You should consider feeding in a separate enclosure if impacting is an issue for you.


----------



## KRS one (May 28, 2004)

Mettle said:


> You should consider feeding in a separate enclosure if impacting is an issue for you.


 I do feed in separate enclosure, im just looking for what is the most natural thing for the sand boa but still dont want chances of impaction...ive never used sand at home or even at work with any of our reptiles, i would normally use aspen but i need somthing that will hold a good burrow for the boa but be natural looking at the same time..


----------



## Mettle (Dec 29, 2003)

Why is it so imperative that it be natural looking?

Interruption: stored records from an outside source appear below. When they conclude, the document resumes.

/-- A request is done: what is left to land lands, the counter falls, entries chained behind it wake in the next clk (R209). -/
def State.finishReq (s : State) (r : Nat) (q : Req) : State :=
  let s1 := match q.kind with
    | .atom => s.landOp q.gang r q.run q.plan q.pc (q.lands q.lanes)
    | .stmc | .stred => match q.dest with
      | .g n => s.landOp q.gang r q.run q.plan q.pc [.g n (BitVec.ofNat 64 q.denied)]
      | _ => s
    | _ => s
  let gw := q.parts.foldl (fun m p => max m p.gwct) 0
  let far := q.parts.any (fun p => match p.home with
    | some (.peer _ false) => s.adm.locked
    | _ => false)
  let s2 := if q.kind.writes then s1.ackWrite q.gang r gw far else s1
  let s3 := match q.kind with
    | .unitRead => { s2 with work := { s2.work with inbox := mput r q s2.work.inbox } }
    | _ => s2.opComplete q.gang r q.cls
  let s4 := { s3 with mem := { s3.mem with
    reqs := mdel r s3.mem.reqs
    noFill := s3.mem.noFill.filter (fun n => n.2.2 ≠ r) } }
  let chained := s4.mem.reqs.any (fun x => x.2.parts.any (fun p => match p.st with
    | .cistern 0x0302 key _ => key == r
    | _ => false))
  if chained then s4.sched (s.clk.now + 1) .cisternWake r else s4

/-! ## Pulls of host-shared pages (R72) -/

/-- A message leaves through a connection: a code, then data (log 5). Codes: 0 an answer, 1 NACK unsupported delivery mode, 2 NACK access
denied, 3 NACK that asks for retransmission, 4 an RMA read of a page, 5 an RMA write of a page. -/
def State.reply (s : State) (conn code : Nat) (data : List Byte) : State :=
  { s with adm := { s.adm with outbox := s.adm.outbox ++ [(conn, BitVec.ofNat 8 code :: data)] } }

/-- Where messages to the host of a context's shared pages stand: the manual does not say by which connection they go (log 57). -/
def hostConn (ctx : Nat) : Nat := 2 ^ 33 + ctx

/-- The virtual address of the page of a leaf, and its size in bytes. -/
def State.pageSpan (s : State) (ctx page : Nat) : Nat × Nat :=
  match s.leafOf ctx (page * 65536) with
  | .leaf _ size => (page * 65536 / pageBytes size * pageBytes size, pageBytes size)
  | _ => (page * 65536, 65536)

/-- The pull of a host-shared page begins, unless it runs (R72): the whole page by RMA read, 3,000 clk. -/
def State.startPull (s : State) (ctx page : Nat) : State :=
  if s.adm.pulls.any (fun x => x.2.1 == ctx && decide ((s.pageSpan ctx x.2.2).1 = (s.pageSpan ctx page).1)) then s
  else
    let (n, s) := s.takeFresh
    let s := s.reply (hostConn ctx) 4 (toBytes 8 (s.pageSpan ctx page).1 ++ toBytes 8 (s.pageSpan ctx page).2)
    ({ s with adm := { s.adm with pulls := mput n (ctx, page) s.adm.pulls } }).sched (s.clk.now + 3000) .migrationPullDone n

/-! ## Sampled loads (R277 to R279) -/

/-- LEVEL of a sample. -/
def Part.level (p : Part) (die : Nat) : Nat :=
  match p.home, p.lat with
  | none, _ => 1
  | _, 28 => 1
  | some (.slice d), t => if t ≤ 260 then (if d = die then 2 else 3) else if d = die then 4 else 5
  | some (.sorter st), _ => if st / 3 = die then 4 else 5
  | some (.window _), _ => 6
  | some (.peer _ _), _ => 7
  | some (.out _), _ => 0xFF

/-- The records of a context's sampled loads that are not yet written are written in order, each followed by the count word (R277), until one
meets a page that must first be served or pulled; another cause is recorded, and its record is lost. -/
def State.sampleFlush (s : State) (ctx : Nat) : Nat → State
  | 0 => s
  | n + 1 =>
    match mget ctx s.adm.samples with
    | none => s
    | some x =>
      match x.late with
      | [] => s
      | bs :: l =>
        let at_ := x.base + BitVec.ofNat 64 (64 * (x.recs % 2 ^ x.log))
        let stop := [(at_, 64), (x.cnt, 8)].findSome? (fun y => match s.access ctx .write y.1 with
          | .error c => some (c, y.1)
          | .ok _ => none)
        let taken := fun (s : State) => { s with adm := { s.adm with samples := mput ctx { x with late := l, recs := x.recs + 1 } s.adm.samples } }
        match stop with
        | none => (taken ((s.vwrite ctx at_ bs).1.vwrite ctx x.cnt (toBytes 8 (x.recs + 1))).1).sampleFlush ctx n
        | some (c, a) =>
          if c = 0x0101 then (if s.clk.agenda.any (fun i => i.ev == .lightFault ctx (BitVec.ofNat 64 (ptrVa a)) true) then s
            else s.sched (s.clk.now + 600) (.lightFault ctx (BitVec.ofNat 64 (ptrVa a)) true) 0)
          else if c = 0x0103 then s.startPull ctx (pageOf (ptrVa a))
          else (taken (s.log ⟨c, 1, ctx, 0xFFFF, 0xFFFF, a, s.clk.now, 0, 0⟩)).sampleFlush ctx n

/-- The record of a sampled load (R278). -/
def State.writeSample (s : State) (q : Req) (l : Nat) (p : Part) : State :=
  match mget q.ctx s.adm.samples, s.gang? q.gang with
  | some x, some g =>
    let acc := (p.accs.find? (fun a => a.lane == l)).getD ⟨l, p.blk, 1, 0, 0⟩
    let hops := p.hops ++ [(if p.lat = 28 then 1 else 4, s.clk.now - p.since)]
    let hops := if hops.length ≤ 6 then hops
      else hops.take 5 ++ [((hops.getLastD (0, 0)).1, (hops.drop 5).foldl (fun n h => n + h.2) 0)]
    let failed := p.data.all (fun d => d == [])
    let bytes := toBytes 8 q.pc.toNat ++ toBytes 8 acc.addr.toNat ++ toBytes 8 q.issued ++ toBytes 2 g.cluster ++
      toBytes 1 g.gangid ++ toBytes 1 (if failed then 0xFF else p.level g.die) ++
      toBytes 2 (((g.lanes.getD l none).map Lane.tlid).getD 0) ++ toBytes 1 hops.length ++ toBytes 1 0 ++
      (List.range 6).flatMap (fun i => let h := hops.getD i (0, 0); toBytes 4 (h.1 * 2 ^ 24 + min h.2 0xFFFFFF)) ++
      List.replicate 8 0
    let s1 := { s with adm := { s.adm with samples := mput q.ctx { x with late := x.late ++ [bytes] } s.adm.samples } }
    s1.sampleFlush q.ctx (x.late.length + 1)
  | _, _ => s

/-! ## Failures (R88, R150) -/

/-- The lanes of a part. -/
def Part.lanes (p : Part) : Mask := p.accs.foldl (fun m a => m ||| Mask.one a.lane) 0

/-- An error record of a request; a multicast gives one for each destination that it refuses (R462). -/
def State.reqRecord (s : State) (q : Req) (p : Part) (cause : Nat) (lanes : Mask) : State :=
  match s.gang? q.gang with
  | none => s
  | some g =>
    let addr := ((p.accs.find? (fun a => lanes.has a.lane)).map Acc.addr).getD p.blk
    s.logGang g cause (match q.kind with
      | .unitRead => if q.home then 5 else 0
      | k => k.code) addr (match q.kind with
      | .uld | .ust | .unitRead => 1
      | _ => lanes) q.runpc

/-- Destinations of a multicast that a part touches with these lanes are denied: one record for each that is new. -/
def State.deny (s : State) (r : Nat) (q : Req) (p : Part) (cause : Nat) (hit : Acc → Bool) : State :=
  (p.accs.filter hit).foldl (fun s a =>
    match s.req? r with
    | none => s
    | some x =>
      if x.denied.testBit a.dest then s
      else (s.reqRecord q p cause ((p.accs.filter (fun y => hit y && y.dest == a.dest)).foldl (fun m y => m ||| Mask.one y.lane) 0)).modReq r
        (fun x => { x with denied := x.denied ||| 2 ^ a.dest })) s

You have your corns on aspen.

Just curious.


----------



## KRS one (May 28, 2004)

its for the snake i really dig it and really want to make a badass terrium youknow maybe even some live plants and what not... i used aspen for the corns that i breed its easy maintance for me... im sorry for the confusion...


----------



## Mettle (Dec 29, 2003)

No confusion. Was just curious.









Give the sand/soil a try. Let us know how it works. And most importantly - take pics.


----------



## TimmyTeam (Jun 20, 2003)

kenyan sand boa's are really cool and docile...good choice.


----------



## KRS one (May 28, 2004)

well im going to use eco earth with the calcisand mix ill post pics later tonight or tomorrow...


----------



## KRS one (May 28, 2004)

well he is in there with the snad/soil he seems to like it very active and making burrows and what not i will post pics tomorrow...


----------



## dark FrOsT (Sep 23, 2006)

cool cant wait to see some pics


----------



## Mettle (Dec 29, 2003)

Sounds very cool. Can't wait to see those pics.

How often do you plan on changing out the substrate?


----------